• _TASK_:
From the line containing "-- ==== Sys2Proof/Laws/Keeps/FlashOps.lean" down to the line containing "Keeps.updFuses) | split | dsimp only" in the records below, reproduce every line exactly, ends included, and omit all others.

• _MATERIAL PROVIDED_:
★ ★ ★

/-! ## setIsland: all but island -/

@[simp] theorem State.setIsland_pending (s : State) (x : Island) : (s.setIsland x).pending = s.pending := rfl
@[simp] theorem State.setIsland_od (s : State) (x : Island) : (s.setIsland x).od = s.od := rfl
@[simp] theorem State.setIsland_snap (s : State) (x : Island) : (s.setIsland x).snap = s.snap := rfl
@[simp] theorem State.setIsland_free (s : State) (x : Island) : (s.setIsland x).free = s.free := rfl
@[simp] theorem State.setIsland_time (s : State) (x : Island) : (s.setIsland x).time = s.time := rfl
@[simp] theorem State.setIsland_timersA (s : State) (x : Island) : (s.setIsland x).timersA = s.timersA := rfl
@[simp] theorem State.setIsland_timersB (s : State) (x : Island) : (s.setIsland x).timersB = s.timersB := rfl
@[simp] theorem State.setIsland_alarms (s : State) (x : Island) : (s.setIsland x).alarms = s.alarms := rfl
@[simp] theorem State.setIsland_conds (s : State) (x : Island) : (s.setIsland x).conds = s.conds := rfl
@[simp] theorem State.setIsland_sampler (s : State) (x : Island) : (s.setIsland x).sampler = s.sampler := rfl
@[simp] theorem State.setIsland_coeEmcy (s : State) (x : Island) : (s.setIsland x).coeEmcy = s.coeEmcy := rfl
@[simp] theorem State.setIsland_canEmcy (s : State) (x : Island) : (s.setIsland x).canEmcy = s.canEmcy := rfl
@[simp] theorem State.setIsland_journal (s : State) (x : Island) : (s.setIsland x).journal = s.journal := rfl
@[simp] theorem State.setIsland_trace (s : State) (x : Island) : (s.setIsland x).trace = s.trace := rfl
@[simp] theorem State.setIsland_motifs (s : State) (x : Island) : (s.setIsland x).motifs = s.motifs := rfl
@[simp] theorem State.setIsland_selvedge (s : State) (x : Island) : (s.setIsland x).selvedge = s.selvedge := rfl
@[simp] theorem State.setIsland_net (s : State) (x : Island) : (s.setIsland x).net = s.net := rfl
@[simp] theorem State.setIsland_dram (s : State) (x : Island) : (s.setIsland x).dram = s.dram := rfl
@[simp] theorem State.setIsland_sdo (s : State) (x : Island) : (s.setIsland x).sdo = s.sdo := rfl
@[simp] theorem State.setIsland_secure (s : State) (x : Island) : (s.setIsland x).secure = s.secure := rfl
@[simp] theorem State.setIsland_ecat (s : State) (x : Island) : (s.setIsland x).ecat = s.ecat := rfl
@[simp] theorem State.setIsland_can (s : State) (x : Island) : (s.setIsland x).can = s.can := rfl
@[simp] theorem State.setIsland_classes (s : State) (x : Island) : (s.setIsland x).classes = s.classes := rfl
@[simp] theorem State.setIsland_ingress (s : State) (x : Island) : (s.setIsland x).ingress = s.ingress := rfl
@[simp] theorem State.setIsland_fabric (s : State) (x : Island) : (s.setIsland x).fabric = s.fabric := rfl
@[simp] theorem State.setIsland_marks (s : State) (x : Island) : (s.setIsland x).marks = s.marks := rfl
@[simp] theorem State.setIsland_cores (s : State) (x : Island) : (s.setIsland x).cores = s.cores := rfl
@[simp] theorem State.setIsland_ports (s : State) (x : Island) : (s.setIsland x).ports = s.ports := rfl
@[simp] theorem State.setIsland_sdoWait (s : State) (x : Island) : (s.setIsland x).sdoWait = s.sdoWait := rfl
@[simp] theorem State.setIsland_sdoRun (s : State) (x : Island) : (s.setIsland x).sdoRun = s.sdoRun := rfl
@[simp] theorem State.setIsland_flash (s : State) (x : Island) : (s.setIsland x).flash = s.flash := rfl
@[simp] theorem State.setIsland_start (s : State) (x : Island) : (s.setIsland x).start = s.start := rfl
@[simp] theorem State.setIsland_fuses (s : State) (x : Island) : (s.setIsland x).fuses = s.fuses := rfl
@[simp] theorem State.setIsland_update (s : State) (x : Island) : (s.setIsland x).update = s.update := rfl
@[simp] theorem State.setIsland_load (s : State) (x : Island) : (s.setIsland x).load = s.load := rfl
@[simp] theorem State.setIsland_cfg (s : State) (x : Island) : (s.setIsland x).cfg = s.cfg := rfl
@[simp] theorem State.setIsland_power (s : State) (x : Island) : (s.setIsland x).power = s.power := rfl
@[simp] theorem State.setIsland_vols (s : State) (x : Island) : (s.setIsland x).vols = s.vols := rfl
@[simp] theorem State.setIsland_upkeep (s : State) (x : Island) : (s.setIsland x).upkeep = s.upkeep := rfl
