-- ==== Sys2Proof/Laws/Keeps/FlashOps.lean ====
section
/-! SUPPORT. What the operations of Machine/FlashOps.lean keep: the queue, monotone time, free values and life cycle, and the invariant. -/

namespace Sys2Proof.Machine
open Sys2Proof
set_option linter.all false
set_option Elab.async false

theorem State.setFlash_keeps {s0 : State} {s : State} {f : Flash} (hs : Keeps s0 s) : Keeps s0 (State.setFlash s f) := by
  unfold State.setFlash
  try dsimp only
  repeat' first | intro _ | with_reducible first | assumption | apply Keeps.ite | (rw [State.mk_marked]; first | apply Keeps.upd | apply Keeps.updTime | apply Keeps.updFree | apply Keeps.updOd | apply Keeps.updFuses) | split | dsimp only

theorem invalidateSector_keeps {s0 : State} {addr : Nat} {purpose : Nat} {s : State} (hs : Keeps s0 s) : Keeps s0 (invalidateSector addr purpose s) := by
  unfold invalidateSector
  try dsimp only
  repeat' first | intro _ | with_reducible first | assumption | apply Keeps.ite | apply State.setFlash_keeps | apply State.setObj_keeps | split | dsimp only

theorem flashStart_keeps {s0 : State} {s : State} (hs : Keeps s0 s) : Keeps s0 (flashStart s) := by
  unfold flashStart
  try dsimp only
  repeat' first | intro _ | with_reducible first | assumption | apply Keeps.ite | apply State.setFlash_keeps | apply invalidateSector_keeps | split | dsimp only

theorem flashNext_keeps {s0 : State} {s : State} (hs : Keeps s0 s) : Keeps s0 (flashNext s) := by
  unfold flashNext
  try dsimp only
  repeat' first | intro _ | with_reducible first | assumption | apply Keeps.ite | apply flashStart_keeps | apply State.setFlash_keeps | split | dsimp only

theorem execFlashEraseComplete_keeps {s0 : State} {s : State} (hs : Keeps s0 s) : OutKeeps s0 (execFlashEraseComplete s) := by
  unfold execFlashEraseComplete
  try dsimp only
  repeat' first | intro _ | with_reducible first | assumption | apply OutKeeps.done | apply OutKeeps.ite | apply Keeps.ite | apply flashNext_keeps | apply State.setFlash_keeps | split | dsimp only

theorem flashEffect_keeps {s0 : State} {e : FlashDone} {s : State} (hs : Keeps s0 s) : Keeps s0 (flashEffect e s) := by
  unfold flashEffect
  try dsimp only
  repeat' first | intro _ | with_reducible first | assumption | apply Keeps.ite | apply State.setFlash_keeps | apply State.setObj_keeps | split | dsimp only

theorem flashQueue_keeps {s0 : State} {js : List FlashJob} {s : State} (hs : Keeps s0 s) : Keeps s0 (flashQueue js s) := by
  unfold flashQueue
  try dsimp only
  repeat' first | intro _ | with_reducible first | assumption | apply Keeps.ite | apply flashStart_keeps | apply State.setFlash_keeps | split | dsimp only

theorem mirrorTouch_keeps {s0 : State} {s : State} (hs : Keeps s0 s) : Keeps s0 (mirrorTouch s) := by
  unfold mirrorTouch
  try dsimp only
  repeat' first | intro _ | with_reducible first | assumption | apply Keeps.ite | apply flashQueue_keeps | split | dsimp only

theorem persistTouch_keeps {s0 : State} {s : State} (hs : Keeps s0 s) : Keeps s0 (persistTouch s) := by
  unfold persistTouch
  try dsimp only
  repeat' first | intro _ | with_reducible first | assumption | apply Keeps.ite | apply flashQueue_keeps | split | dsimp only

theorem recordChanged_keeps {s0 : State} {s : State} (hs : Keeps s0 s) : Keeps s0 (recordChanged s) := by
  unfold recordChanged
  try dsimp only
  repeat' first | intro _ | with_reducible first | assumption | apply Keeps.ite | apply mirrorTouch_keeps | split | dsimp only

end Sys2Proof.Machine
end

★ ★ ★

• _WRITTEN SOLUTION_:
-- ==== Sys2Proof/Laws/Keeps/FlashOps.lean ====
section
/-! SUPPORT. What the operations of Machine/FlashOps.lean keep: the queue, monotone time, free values and life cycle, and the invariant. -/

namespace Sys2Proof.Machine
open Sys2Proof
set_option linter.all false
set_option Elab.async false

theorem State.setFlash_keeps {s0 : State} {s : State} {f : Flash} (hs : Keeps s0 s) : Keeps s0 (State.setFlash s f) := by
  unfold State.setFlash
  try dsimp only
  repeat' first | intro _ | with_reducible first | assumption | apply Keeps.ite | (rw [State.mk_marked]; first | apply Keeps.upd | apply Keeps.updTime | apply Keeps.updFree | apply Keeps.updOd | apply Keeps.updFuses) | split | dsimp only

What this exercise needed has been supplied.